注)*2 「近藤書」ではなぜか"3 X 8.7 cm"(P.34)となっている。コレクションを多数実測したが、やはり長辺は"8.8 cm"で間違いないと思われる。


: 北丹鉄道河守駅発行の国鉄連絡準片(廃札券)
   ("準D型" 10.0 X 3.0 cm)

※ 半硬券に近く、D型より 10mm 以上も長辺が長い。


: 標茶町営軌道運行事務所発行の片乗
   ("準B型" 6.2 X 2.5 cm)

※ 立派な硬券なのに"券番"がない。


: 八方尾根開発発行のスキーリフト片道券
   ("準B型" 6.1 X 2.5 cm)

※ 半硬券で、入鋏までされているのにダッチングがない。


: 秋田内陸縦貫鉄道角館駅発行の硬入
   ("準B型" 6.1 X 2.5 cm)

※ 見た目は国鉄券に似ているが、ペラペラの半硬券。

(3) 券面を印刷する

 点検が終了した原紙を束ねて"乗車券印刷機"にセットし、1枚ずつ券面に必要事項を印刷していく。乗車券印刷機は原則としてA・B・C・D型それぞれの専用機が必要だが、中には部品を交換することによりA・B両方に対応できるように改造されたものもあった。また、「近藤書」によるとC型用の印刷機はすべて戦前製で、C券の廃止により次々に廃棄されてゆく中、昭和の末期までなんとか運転可能な状態にあったのは東京乗車券管理センターの1台だけだったという。いずれも東京の"国友鉄工所"製がシェアの大半を占めていた模様だが、硬券の発行が下り坂になった昭和50年代頃には早くも製造が中止された模様。
 所定のサイズに裁断された原紙を乗車券印刷機の右側にある"送り筒"に重ねてセットした後、機械を始動すると1枚ずつ"玉突き状"に中央の印刷コーナーへ原紙が送られる構造になっており、ほぼ同時に鉛の活字が組み込まれた金枠を上下からプレスすることにより印刷が行われる。インクは印刷機の動きに合わせ、背後にある容器からローラーを使って自動的に供給される仕組みになっている。印刷は、@裏面の券番 A裏面の発行駅名・注意事項など B表面 の順に高速で行われ、最後に乙片の綴じ穴まで穿孔して、左側にある"上げ筒"に送られる。1分間の印刷能力は最大350枚程度、電子制御装置が組み込まれた末期のモデルでは"包装"まで自動で行うもの、"送り筒"に原紙がなくなると自動的に機械が停止するものまであったという。なお、普通入場券の"赤線"や「小」「職」などの"影文字"、昔の急行券に見られた"赤斜条・赤縦条"などは、地紋様を印刷した後、裁断される前に加刷されるのが普通だが、東京・門司印刷場だけは"赤縦条"もこのステップで印刷されたことが知られている。
 最後に、小面印刷が終了した乗車券類を再び肉眼で念入りに検査する。印字が鮮明に行われているか、誤植はないかなどが主なチェック項目になると思われるが、実際には"笑ってしまうようなミス券"が堂々とパスしてしまうケースも多く、珍しいものはマニアの間でもかなり高額で取引されている。

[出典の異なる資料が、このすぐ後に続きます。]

theorem State.feed_fed {z s : State} {w : Who} {f : Feed} {pb k r0 r1 k0 k1 : Nat} (hz : Fed z s) : Fed z (State.feed s w f pb k r0 r1 k0 k1).1 := by
  unfold State.feed
  refine foldl_keeps (P := fun q : State × Rd (List (List DecBlk)) => Fed z q.1) (fun b a hb => ?_) _ _ hz
  split
  · exact hb
  · exact State.feedRow_fed hb

theorem State.keepVec_fed {z s old : State} {w : Who} (hz : Fed z s) : Fed z (State.keepVec s old w) := by
  unfold State.keepVec
  exact State.modRec_fed (hz.trans (Touched.fed ⟨_, _, _, _, rfl⟩ fun _ => rfl))

theorem State.feedPass_fed {z s : State} {j : ArrJob} {x : Pass} {a c : Bool} (hz : Fed z s) : Fed z (State.feedPass s j x a c).1 := by
  unfold State.feedPass
  split
  · dsimp only
    repeat' split
    all_goals first | exact State.feed_fed hz | exact State.keepVec_fed (State.feed_fed hz)
  · exact hz

theorem State.statLoad_fed {z s : State} {j : ArrJob} {n : Nat} (hz : Fed z s) : Fed z (State.statLoad s j n).1 := by
  unfold State.statLoad
  split
  · exact hz
  · exact State.feedPass_fed hz

theorem State.statRows_fed {z s : State} {j : ArrJob} {x : Pass} {c : Bool} (hz : Fed z s) : Fed z (State.statRows s j x c).1 := by
  unfold State.statRows
  repeat' split
  all_goals first | exact hz | exact State.feedPass_fed hz

theorem State.passRows_fed {z s : State} {j : ArrJob} {x : Pass} {c : Bool} (hz : Fed z s) : Fed z (State.passRows s j x c).1 := by
  unfold State.passRows
  dsimp only
  split
  · exact State.statRows_fed hz
  · exact State.feedPass_fed (State.statRows_fed hz)

/-! ### What a fault leaves of the array -/

/-- The registers, the ramp and the suspect columns of every array are as they were. -/
def SameRegs (s t : State) : Prop :=
  ∀ d, (t.core d).front = (s.core d).front ∧ (t.core d).ramp = (s.core d).ramp ∧ (t.core d).suspect = (s.core d).suspect

theorem SameRegs.of_cores {s t : State} (h : t.cores = s.cores) : SameRegs s t := by
  intro d
  have : t.core d = s.core d := by unfold State.core; rw [h]
  rw [this]
  exact ⟨rfl, rfl, rfl⟩

theorem Calm.sameRegs {s t : State} (h : Calm s t) : SameRegs s t := fun d => ⟨h.front d, h.ramp d, h.suspect d⟩

theorem SameRegs.trans {s t u : State} (h : SameRegs s t) (g : SameRegs t u) : SameRegs s u :=
  fun d => ⟨(g d).1.trans (h d).1, (g d).2.1.trans (h d).2.1, (g d).2.2.trans (h d).2.2⟩

theorem SameRegs.modCore (s : State) (c : Nat) (f : Core → Core) (h1 : ∀ x, (f x).front = x.front) (h2 : ∀ x, (f x).ramp = x.ramp)
    (h3 : ∀ x, (f x).suspect = x.suspect) : SameRegs s (s.modCore c f) := by
  intro d
  by_cases e : d = c
  · subst e; rw [State.core_modCore_self]; exact ⟨h1 _, h2 _, h3 _⟩
  · rw [State.core_modCore_ne _ _ e]; exact ⟨rfl, rfl, rfl⟩

theorem SameRegs.setCtx (s : State) (w : Who) (y : Ctx) : SameRegs s (s.setCtx w y) :=
  SameRegs.modCore s _ _ (fun x => by cases w.ctx <;> rfl) (fun x => by cases w.ctx <;> rfl) (fun x => by cases w.ctx <;> rfl)

theorem SameRegs.markAbort (s : State) (w : Who) (code : Nat) : SameRegs s (s.markAbort w code) := by
  have h : SameRegs s (s.setCtx w { phase := .aborting, item := (s.item w).bears code s.ticks }) := SameRegs.setCtx s w _
  have g := SameRegs.modCore (s.setCtx w { phase := .aborting, item := (s.item w).bears code s.ticks }) w.core.val
    (fun x => { x with lastFault := code, lastLayer := (s.item w).hdr.layer, lastOperator := (s.item w).hdr.operator }) (fun _ => rfl) (fun _ => rfl) (fun _ => rfl)
  exact h.trans g

theorem SameRegs.undefVec (s : State) (c : Nat) : SameRegs s (s.undefVec c) := by
  obtain ⟨f, n, e, h1, h2, h3⟩ : ∃ f n, s.undefVec c = { s.modCore c f with free := n } ∧ (∀ x : Core, (f x).front = x.front) ∧
      (∀ x : Core, (f x).ramp = x.ramp) ∧ ∀ x : Core, (f x).suspect = x.suspect := ⟨_, _, rfl, fun _ => rfl, fun _ => rfl, fun _ => rfl⟩
  rw [e]
  exact SameRegs.modCore s c f h1 h2 h3
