theorem startup_kept {z s : State} (hz : Kept z s) :
    KeptO z (startup s) := by
  unfold startup
  split
  · exact KeptO.none _
  · extract_lets r p x fresh y t
    have key : Kept z fresh := Kept.updMram hz (fun x => replayOf_wf x.2.2.1) rfl
    have ht : Kept z t := by
      unfold t
      split
      · exact Kept.upd key rfl rfl
      · split
        · exact State.logOnly_kept (Kept.upd key rfl rfl)
        · exact Kept.upd key rfl rfl
    exact KeptO.some (State.admitEpoch_kept ht)

theorem releaseCores_kept {z s : State} (hz : Kept z s) :
    KeptO z (releaseCores s) := by
  unfold releaseCores
  split
  · exact KeptO.none _
  · exact KeptO.some (State.releaseHeld_kept (State.activate_kept (hz.trans
      ⟨rfl, rfl, fun x => ⟨rfl, by simp, x.2.2.1, x.2.2.2⟩⟩)))

theorem State.wakeCores_kept {z s : State} (hz : Kept z s) :
    Kept z (State.wakeCores s) := by
  unfold State.wakeCores
  try dsimp only
  with_reducible repeat' first | assumption | apply State.wakeCore_kept | apply Kept.foldl | intro _ _ _ | split

theorem State.pwrCtrl_kept {z s : State} {v : Nat} (hz : Kept z s) :
    Kept z (State.pwrCtrl s v) := by
  unfold State.pwrCtrl
  try dsimp only
  with_reducible repeat' first
    | assumption | apply State.startWake_kept | apply State.offRequest_kept | apply State.wakeCores_kept
    | fail_if_no_progress refine Kept.upd ?_ rfl rfl | split

theorem State.sealWord_kept {z s : State} {o : Nat} {v : Nat} (hz : Kept z s) :
    Kept z (State.sealWord s o v) := by
  unfold State.sealWord
  try dsimp only
  with_reducible repeat' first | assumption | fail_if_no_progress refine Kept.upd ?_ rfl rfl

theorem State.mrlRead_kept {z s : State} {v : Nat} (hz : Kept z s) :
    Kept z (State.mrlRead s v) := by
  unfold State.mrlRead
  try dsimp only
  with_reducible repeat' first | assumption | fail_if_no_progress refine Kept.upd ?_ rfl rfl

theorem State.aonDo_kept {z s : State} {first : Nat} {o : Nat} {v : Nat} (hz : Kept z s) :
    Kept z (State.aonDo s first o v).1 := by
  unfold State.aonDo
  try dsimp only
  with_reducible repeat' first
    | assumption | apply State.submit_kept | apply State.strCtrl_kept | apply State.stageData_kept | apply State.deltaData_kept
    | apply State.pwrCtrl_kept | apply State.sealWord_kept | apply State.mrlRead_kept | fail_if_no_progress refine Kept.upd ?_ rfl rfl | split

theorem allBlocks_kept : BlocksKept allBlocks := by
  refine ⟨fun h => ?_⟩
  unfold allBlocks
  dsimp only
  split
  · exact State.aonDo_kept h
  · exact State.fastDo_kept h

theorem State.acceptAon_kept {z s : State} (hz : Kept z s) :
    Kept z (State.acceptAon s) := by
  unfold State.acceptAon
  try dsimp only
  with_reducible repeat' first
    | assumption | apply outsideWrite_kept | apply outsideRead_kept | exact allBlocks_kept | fail_if_no_progress refine Kept.upd ?_ rfl rfl
    | apply Kept.foldl | intro _ _ _ | split

theorem State.writeFrom_kept {z s : State} {p : Party} {off : Nat} {w : Width} {v : Word64} (hz : Kept z s) :
    Kept z (State.writeFrom s p off w v) := by
  unfold State.writeFrom
  try dsimp only
  with_reducible repeat' first
    | assumption | apply outsideWrite_kept | apply State.arrive_kept | exact allBlocks_kept | fail_if_no_progress refine Kept.upd ?_ rfl rfl | split

theorem State.readFrom_kept {z s : State} {p : Party} {off : Nat} {w : Width} (hz : Kept z s) :
    Kept z (State.readFrom s p off w) := by
  unfold State.readFrom
  try dsimp only
  with_reducible repeat' first
    | assumption | apply outsideRead_kept | apply State.arrive_kept | fail_if_no_progress refine Kept.upd ?_ rfl rfl | split

theorem State.aonRow_kept {z s : State} {p : Party} {off : Nat} {v : Nat} (hz : Kept z s) :
    Kept z (State.aonRow s p off v) := by
  unfold State.aonRow
  try dsimp only
  with_reducible repeat' first | assumption | apply regRow_kept | exact allBlocks_kept | fail_if_no_progress refine Kept.upd ?_ rfl rfl | split

theorem State.fastRow_kept {z s : State} {p : Party} {off : Nat} {v : Nat} (hz : Kept z s) :
    Kept z (State.fastRow s p off v) := by
  unfold State.fastRow
  try dsimp only
  with_reducible repeat' first | assumption | apply State.arrive_kept

theorem State.fastRow64_kept {z s : State} {p : Party} {off : Nat} {v : Word64} (hz : Kept z s) :
    Kept z (State.fastRow64 s p off v) := by
  unfold State.fastRow64
  try dsimp only
  with_reducible repeat' first | assumption | apply State.arrive_kept

end Sys2Proof.Machine
end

: 「[九]佐賀関から大分ゆき」B型硬乗の活字組版(九州鉄道記念館蔵)

※ "活字組み"は比較的単純なものでも、多数の小さな活字や込め物を1つ1つ微妙に組み合わせなければならず、かなりの熟練を要するという。


: 券番だけが印刷された状態のB型入場券用原紙(門司乗車券管理センター製)

※ 板紙はたぶん"大昭和製紙"製で、時代により"精白度"に微妙な差がある。


※ [国鉄門司印刷場について]

 "門司印刷場"(昭和58年4月より"門司乗車券管理センター"に改称)は、門鉄局や九州総局(JR九州本社)が置かれた門司港駅周辺の官庁街からは少し離れた葛葉貨物駅(廃)寄りの海岸端にあった。すぐ道路に面した平屋建て(?)の極普通の建物で、周囲には人家も少なく(当時)、「本当にこんな所で九州地区すべての硬券を製造できるのか?」と心配になるほど、ひっそりとした佇まいだった。
 筆者が平成元年12月に「開設100周年記念」見学会で訪れた際は、まだ上記のような裁断機や印刷機は健在だったが、既に「老朽化がかなり進んでおり、運転できなくなるのは時間の問題」とのことであった。JR九州が硬券を廃止したのは、その6年後(平成7年6月30日)のことである。自動券売機や印刷発行機の普及、中小駅の大量無人化などにより確かに硬券の需要は激減したが、それ以上に印刷機械の老朽化がJRの早過ぎる(?)硬券廃止を後押ししたことは否めない。ちなみに、門司印刷場では昭和54年2月から"冊物(車補)"を先駆とする乗車券類の外部発注が始まり、昭和57年4月からは軟券の全てが外託の対象となって、晩年は需要が少なくなった硬券と代わりに急増した"オレカ"の印刷・製作業務だけになったという。現在、これらの機械類の所在は不明だが、「廃棄するのにもかなりの費用が掛かるので、博物館などに寄贈することも検討中」という当時の助役氏の話もあり、備品の一部はセンター跡地に建設された「九州鉄道記念館」に展示されているものの、機械の一部はどこかでひっそりと「動態保存」されているのではないかと、筆者は密かに期待している。


3.模擬硬券の作例

(1) 鉄道会社が作製した模擬硬券

 昔は鉄道会社が直接旅客営業に関係のない"きっぷ"の類を作製することはほとんど稀であったが、近年は鉄道ファンの増加と経営の悪化に伴い、路線廃止や開業記念などにおける増収対策の一環としていわゆる"模擬券"を作製する場合があり、国鉄(JR)においても例外ではない。どこからを"模擬券"とするかは非常に微妙なところだが、1.で述べたように実際に乗車券類として使用可能なものは、ここでは採り上げないことにする。したがって、記念入場券・記念乗車券類を除くA・B・C・D型で作製された硬券が対象となるが、"乗車証明書"や"見学証明書"(D券が多い)など発行枚数は結構多くても、種類としてはそれほど多くはない。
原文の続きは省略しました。